Cosa sta succedendo nel box VR46? Probabilmente se lo chiedono in tanti, ancora di più dopo le qualifiche disputate a Jerez. Anche perché sembra che la squadra stia andando a due velocità. Da una parte c’è Luca Marini, con un anno di esperienza e la Ducati più aggiornata. Dall’altra parte del box c’è invece Marco Bezzecchi, al primo anno di esperienza in MotoGP e con la Desmosedici del 2021. Eppure non è stato il fratello minore di Valentino Rossi a brillare sul tracciato andaluso… Anzi, le ha prese sonoramente dal più ‘inesperto’ compagno di squadra, che si è anche assicurato la Q2 ed uno splendido 8° posto in griglia. Mentre il pilota di Tavullia conquista una mesta 19^ casella…

Marini in crisi

In un certo senso un paradosso. Il pilota #10 infatti continua a migliorare, lui stesso sottolinea un feeling sempre migliore con la Rossa. Il problema è che i risultati non dicono altrettanto, anzi parlano di un distacco invariato dal vertice. Le altre Desmosedici 2022 sono costantemente nelle zone alte, da Marini invece deve ancora arrivare un qualche acuto. “Sempre lo stesso problema da Austin” ha sottolineato anche oggi il vice-campione Moto2 2020. Non nasconde la delusione, chiaramente si aspettava ben di più su un tracciato decisamente meno “particolare” di tutti quelli incontrati finora. E sul quale sono stati anche svolti i test invernali. La parola che usa stavolta è “disastro”. “Non riesco più ad andare bene nemmeno in qualifica.” Per finire con l’invocare l’aiuto di Borgo Panigale per cercare di trovare una soluzione. Difficile però se non si conosce il problema…

Dito contro…

Il direttore sportivo Alessio Salucci, da sempre migliore amico e braccio destro di Valentino Rossi, ha qualche idea in più.
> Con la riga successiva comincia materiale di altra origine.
-- ==== Sys2Proof/Machine/Nodes.lean ====
section
/-! DEFINITION. Lacework: endpoints and their domains, packet headers, error capture, route tables and how an address
resolves (R18, R89, R90, R93, R99, R108, R120, R121). -/

namespace Sys2Proof.Machine
open R

/-! ### Answers (R94) -/

def ok : Resp := ⟨0, 0, false, false, []⟩
def okInl (v : Nat) : Resp := ⟨0, v, false, false, []⟩
def asleep : Resp := ⟨1, 0, false, false, []⟩
def decodeErr : Resp := ⟨2, 0, false, false, []⟩
def targetErr : Resp := ⟨3, 0, false, false, []⟩
/-- TARGET_ERR marked FENCED (R17). -/
def fencedErr : Resp := ⟨3, 1, false, false, []⟩
/-- TILE_FAULT with its cause (R135). -/
def tileFault (c : Nat) : Resp := ⟨4, c, false, false, []⟩

/-! ### Domains and nodes -/

def pRun : Nat := 0
def pDoze : Nat := 2
def pRetain : Nat := 3
def pOff : Nat := 4
def pFailed : Nat := 6

/-- The group of an engine of the FEC groups. -/
def engGroup (e : Nat) : Nat :=
  if e < 12 then e / 3 else if e < 16 then e - 12 else if e < 20 then e - 16 else if e < 22 then 2 * (e - 20) else 2 * (e - 22)


/-- The power domain of a node's endpoint; none for PD_FABRIC and PD_AON (R27, R18). -/
def nodeDomain (n : Nat) : Option Nat :=
  let x := bits n 8 6
  let y := bits n 5 3
  let p := bits n 2 0
  let q := nodeQuad n
  let r := y % 4
  if x = 0 then some (56 + 2 * q + r / 2)
  else if x = 1 then (if p < 2 || (r = 0 && p = 2) then some (40 + 2 * q + r / 2) else none)
  else if x = 2 then (if p = 0 then some (5 * q + r) else some (20 + 5 * q + r))
  else if x = 3 then
    (if r = 0 then (if p = 0 then some (5 * q + 4) else some (20 + 5 * q + 4))
     else if r = 1 then some (48 + q) else if r = 2 then some (52 + q) else none)
  else none

/-- Whether R18 attaches an endpoint at a node; engines TB and TL stand in Q0 and Q2 alone (R11, R14). -/
def hasEndpoint (n : Nat) : Bool :=
  let x := bits n 8 6
  let r := bits n 5 3 % 4
  let up := bits n 5 3 / 4 == 1
  let p := bits n 2 0
  match x with
  | 0 => decide (p < 4)
  | 1 => decide (p < 2) || (p == 2 && decide (r < 3))
  | 2 => decide (p < 5)
  | 3 => if r = 0 then decide (p < 5) else if r = 1 then p == 0
    else if r = 2 then decide (p < (if up then 5 else 7)) else false
  | 4 =>
    if r = 0 then (if up then decide (p < 4) else p == 0)
    else if r = 1 then (if up then decide (p < 4) else p == 0)
    else if r = 2 then p == 0
    else if up then false else decide (p < 2)
  | _ => false

/-- Raises a domain's wake request and keeps it until Run (R111). -/
def Device.wakeReq (d : Device) (m : Nat) : Device :=
  if d.power.edge.contains m then d else { d with power := { d.power with edge := d.power.edge ++ [m] } }

/-! ### Errors (R120, R121) -/

/-- Header bits [127:0] of a packet (R89). -/
def pktLow (p : Packet) : Nat :=
  p.dest.toNat + 2 ^ 10 * p.src.toNat + 2 ^ 20 * p.cmd.toNat + 2 ^ 26 * p.len.toNat + 2 ^ 34 * p.tag.toNat +
    2 ^ 46 * p.cls.toNat + 2 ^ 49 * b2n p.epoch + 2 ^ 50 * p.tick.toNat + 2 ^ 64 * p.addr.toNat +
    2 ^ 112 * b2n p.posted + 2 ^ 113 * b2n p.barrier + 2 ^ 114 * b2n p.wake + 2 ^ 115 * b2n p.prov +
    2 ^ 116 * b2n p.verify + 2 ^ 117 * p.resp.toNat + 2 ^ 120 * p.xrow.toNat + 2 ^ 123 * p.la.toNat

/-- Sets an error bit, and captures the header unless one has been captured since LWK_ERR was wholly clear. -/
def Device.lwNote (d : Device) (f : Fld) (p : Packet) : Device :=
  let d := if d.word LWK_ERR = 0 || !d.lwk.captured then
      let d := (List.range 4).foldl (fun (d : Device) n =>
        d.setWord (LWK_ERR_HDR n) (BitVec.ofNat 32 ((pktLow p) / 2 ^ (32 * n)))) d
      { d with lwk := { d.lwk with captured := true } }
    else d
  d.put f 1

/-- The same, with its event. -/
def Device.lwErr (d : Device) (f : Fld) (ev : Nat) (p : Packet) : Device := (d.lwNote f p).pulse ev

/-- An error that no packet's header goes with. -/
def Device.lwErrBare (d : Device) (f : Fld) : Device :=
  ({ d with lwk := { d.lwk with captured := d.lwk.captured && d.word LWK_ERR != 0 } }).put f 1

/-! ### Route tables (R99, R105 to R108) -/

/-- Number of the router of a node on its die, and on both. -/
def routerOf (n : Nat) : Nat := 6 * bits n 5 3 + bits n 8 6
def routerAll (n : Nat) : Nat := 48 * bits n 9 9 + routerOf n

/-- XROW of an unnamed router of the other die: its own row (R108). -/
def xrowDflt (k : Nat) : Nat := k % 64 / 6

def Device.rt (d : Device) (e : Nat) : Routes := if e = 0 then d.lwk.rt0 else d.lwk.rt1
def Device.setRt (d : Device) (e : Nat) (r : Routes) : Device :=
  if e = 0 then { d with lwk := { d.lwk with rt0 := r } } else { d with lwk := { d.lwk with rt1 := r } }

/-- The physical cluster of a logical one in an epoch's table; 0x1F unmapped. -/
def Routes.phys (r : Routes) (l : Nat) : Nat := r.lc.getD l 0x1F

/-- XROW from router i (0 to 95) to router k of the other die. -/
def Routes.xrowOf (r : Routes) (i k : Nat) : Nat := tabGet xrowDflt r.xrow (64 * i + k)

/-- The router of a domain's boundary that holds a packet for it: the packet's destination. -/
def holdRouter (p : Packet) : Nat := routerAll p.dest.toNat

/-- Packets of an epoch that router i counts: those with a unit there or still to come through a buffer of it, and
those it holds for a closed domain (R106). -/
def Device.routerCount (d : Device) (e : Bool) (i : Nat) : Nat :=
  ((d.lwk.flights.filter (fun f => f.pkt.epoch == e)).map (fun f =>
      (f.trail.filter (fun g => g.inp / 13 == i)).length)).sum +
    (d.lwk.held.filter (fun p => p.1.epoch == e && holdRouter p.1 == i && p.2.domain.isSome)).length

/-- The count of the non-current epoch summed over the routers (R106). -/
def Device.oldCount (d : Device) : Nat :=
  ((List.range 96).map (d.routerCount (!d.on LWK_EPOCH_CUR))).sum

/-- The current map of FLT_LCMAP as a table holds it. -/
def Device.lcNow (d : Device) : List Nat := (List.range 20).map (fun l => d.get (FLT_LCMAP_PHYS l))

/-- Destination of an address in an epoch: the node, or the answer of the injecting router (R99, R23). -/
inductive Dest where
  | node (n : Nat)
  | answer (r : Resp)

/-- How many units a register's row has, and which of them an offset names. -/
def rowUnit (rows : List RegRow) (off : Nat) : Nat × Nat :=
  match (rows.find? (fun r => r.holds off)).map (fun r => (r.base, r.dims)) with
  | some (b, (c, st) :: _) => (c, (off - b) / st)
  | _ => (0, 0)

/-- The node of radio, twin or network lane l. -/
def lineNode (l : Nat) : Nat := if l < 64 then laneNode l else if l < 72 then twinNode (l - 64) else netNode (l - 72)

/-- The node that holds a register of BAR0: the endpoint of the unit whose register it is, and the always-on block
for a register of no unit. The spec names no endpoint for a block (R99 says only 'the endpoint that holds the
register block'): DESIGN CHOICE, log entry 48. -/
def Device.blockNode (d : Device) (off : Nat) : Nat :=
  if off < 0x800000 then d.aon
  else if off < 0xA00000 then
    match rowUnit rowsRLN off with
    | (80, l) => lineNode l
    | (16, _) => lineNode (4 * ((off - 0x800100) / 0x10))
    | (2, _) => lineNode (4 * ((off - 0x800100) / 0x10))
    | _ => d.aon
  else if off < 0xC00000 then
    if 0xB00000 ≤ off && off < 0xB80000 then laneNode ((off - 0xB00000) / 0x2000)
    else match rowUnit rowsFIL off with
    | (64, l) => laneNode l
    | _ => d.aon
  else if off < 0xD00000 then
    match rowUnit rowsNET off with
    | (4, j) => netNode (2 * j)
    | (2, j) => netNode (4 * j)
    | _ => d.aon
  else if off < 0xE00000 then
    match rowUnit rowsTWN off with
    | (2, g) => twinNode (4 * g)
    | _ => d.aon
  else if off < 0x1000000 then tbcpNode ((rowUnit rowsTBC off).2)
  else if off < 0x1400000 then dmaNode ((rowUnit rowsDMA off).2)
  else if off < 0x1800000 then
    match rowUnit rowsDRC off with
    | (6, k) => dramNode k
    | (20, c) => clusterNode c 0
    | _ => d.aon
  else if off < 0x2000000 then
    match rowUnit rowsHTH off with
    | (80, b) => bankNode b
    | (20, c) => bankNode (4 * c)
    | _ => d.aon
  else if off < 0x2A00000 then clusterNode ((off - 0x2000000) / 0x80000) 0
  else if 0x3800000 ≤ off && off < 0x3A00000 then
    match rowUnit rowsFFE off with
    | (32, e) => feNode e
    | (4, q) => feNode (8 * q)
    | _ => feNode 0
  else if 0x3A00000 ≤ off && off < 0x3C00000 then meNode ((rowUnit rowsMXE off).2)
  else if 0x3C00000 ≤ off && off < 0x3E00000 then
    match rowUnit rowsFEC off with
    | (24, e) => fecNode (engGroup e) 0
    | (_, q) => fecNode q 0
  else if 0x3E00000 ≤ off then peNode ((rowUnit rowsPRE off).2)
  else d.aon

/-- Resolves an address (R99). -/
def Device.resolve (d : Device) (e a : Nat) : Dest :=
  if a < 2 ^ 38 then (if a < d.dramEnd then .node (dramNode (d.dramMap a).1) else .answer decodeErr)
  else if 0x4000000000 ≤ a && a < 0x400A000000 then .node (bankNode ((a - 0x4000000000) / 0x200000))
  else if 0x4400000000 ≤ a && a < 0x4400140000 then .node (bankNode ((a - 0x4400000000) / 16384))
  else if 0x4800000000 ≤ a && a < 0x4804000000 then .node (d.blockNode (a - 0x4800000000))
  else if 0x5000000000 ≤ a && a < 0x5014000000 then
    let c := (d.rt e).phys ((a - 0x5000000000) / 2 ^ 24)
    if c < 20 then .node (clusterNode c 0) else .answer targetErr
  else if 0x5400000000 ≤ a && a < 0x5414000000 then .node (clusterNode ((a - 0x5400000000) / 2 ^ 24) 0)
  else .answer decodeErr

/-- Commands of R93. -/
def cRd : Nat := 0x01
def cWr : Nat := 0x02
def cAdd : Nat := 0x08
def cSwap : Nat := 0x09
def cEvent : Nat := 0x10
def cBell : Nat := 0x11
def isResp (c : Nat) : Bool := c == 3 || c == 4 || c == 5 || c == 10
def isAtom (c : Nat) : Bool := c == cAdd || c == cSwap

/-- Data bytes of a packet's request at LEN 0: 4 of a register, else 8. -/
def pktSize (p : Packet) : Nat :=
  if p.len = 0 then (if 0x4800000000 ≤ p.addr.toNat && p.addr.toNat < 0x5000000000 then 4 else 8) else 64 * p.len.toNat

/-- Address of a request's first byte: data units lie from a 64-byte aligned address (R90). -/
def pktBase (p : Packet) : Nat := if p.len = 0 then p.addr.toNat else p.addr.toNat / 64 * 64

/-- Data units a packet carries: those of a write or a read's response (R89). -/
def pktUnits (p : Packet) : Nat := if p.cmd.toNat = cWr || p.cmd.toNat = 3 then p.len.toNat else 0

/-- The last address of the range an address lies in. -/
def Device.rangeEnd (d : Device) (a : Nat) : Nat :=
  if a < 2 ^ 38 then d.dramEnd
  else if a < 0x4400000000 then 0x4000000000 + ((a - 0x4000000000) / 0x200000 + 1) * 0x200000
  else if a < 0x4800000000 then 0x4400000000 + ((a - 0x4400000000) / 16384 + 1) * 16384
  else if a < 0x5000000000 then 0x4804000000
  else if a < 0x5400000000 then 0x5000000000 + ((a - 0x5000000000) / 2 ^ 24 + 1) * 2 ^ 24
  else 0x5400000000 + ((a - 0x5400000000) / 2 ^ 24 + 1) * 2 ^ 24

/-- The checks of R90 that the injecting router answers DECODE_ERR; EVENT and DOORBELL have no address. -/
def Device.injectBad (d : Device) (p : Packet) : Bool :=
  decide (64 < p.len.toNat) ||
    (p.cmd.toNat ≠ cEvent && p.cmd.toNat ≠ cBell &&
      ((isAtom p.cmd.toNat && (p.len != 0 || p.addr.toNat % 8 != 0)) ||
        decide (d.rangeEnd (pktBase p) < (pktBase p) + (pktSize p))))

/-! ### Boundary routers (R17, R112, R114) -/

/-- The state of a domain. -/
def Device.domSt (d : Device) (m : Nat) : Nat := d.get (ELP_DOM_STATE_STATE m)

/-- What the boundary router of a node answers in place of the target: a fence, a domain that is Off, or one
that does not run (R17, R112, R114). -/
def Device.portAnswer (d : Device) (n : Nat) : Option Resp :=
  let closed := match nodeDomain n with
    | some m => if d.domSt m = pOff then some targetErr else if d.domSt m = pRun then none else some asleep
    | none => none
  match nodeCluster n with
  | some c => if d.cluFenced c then some fencedErr else closed
  | none => closed

end Sys2Proof.Machine
end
Secondo lui il “colpevole” va cercato nell’aerodinamica. “Forse la nuova carena non va bene per lui, grande com’è” ha ipotizzato. Vero è che Luca Marini supera il metro e 80, sensibilmente più alto rispetto a tutti gli altri piloti Ducati. Sta di fatto che la maggiore problematica si riscontra in uscita di curva, portando ad altre conseguenze. Un circolo vizioso che rallenta parecchio il pilota VR46, che non riesce più a trovare la quadra. Ma come mai? “Chiedetelo a Dall’Igna” è la risposta scherzosa del d.s. del team. Sta di fatto però che così non va: la situazione peggiora e Marini non vede la luce in fondo al tunnel. Domani bisogna tentare il tutto per tutto per risalire e raddrizzare il GP…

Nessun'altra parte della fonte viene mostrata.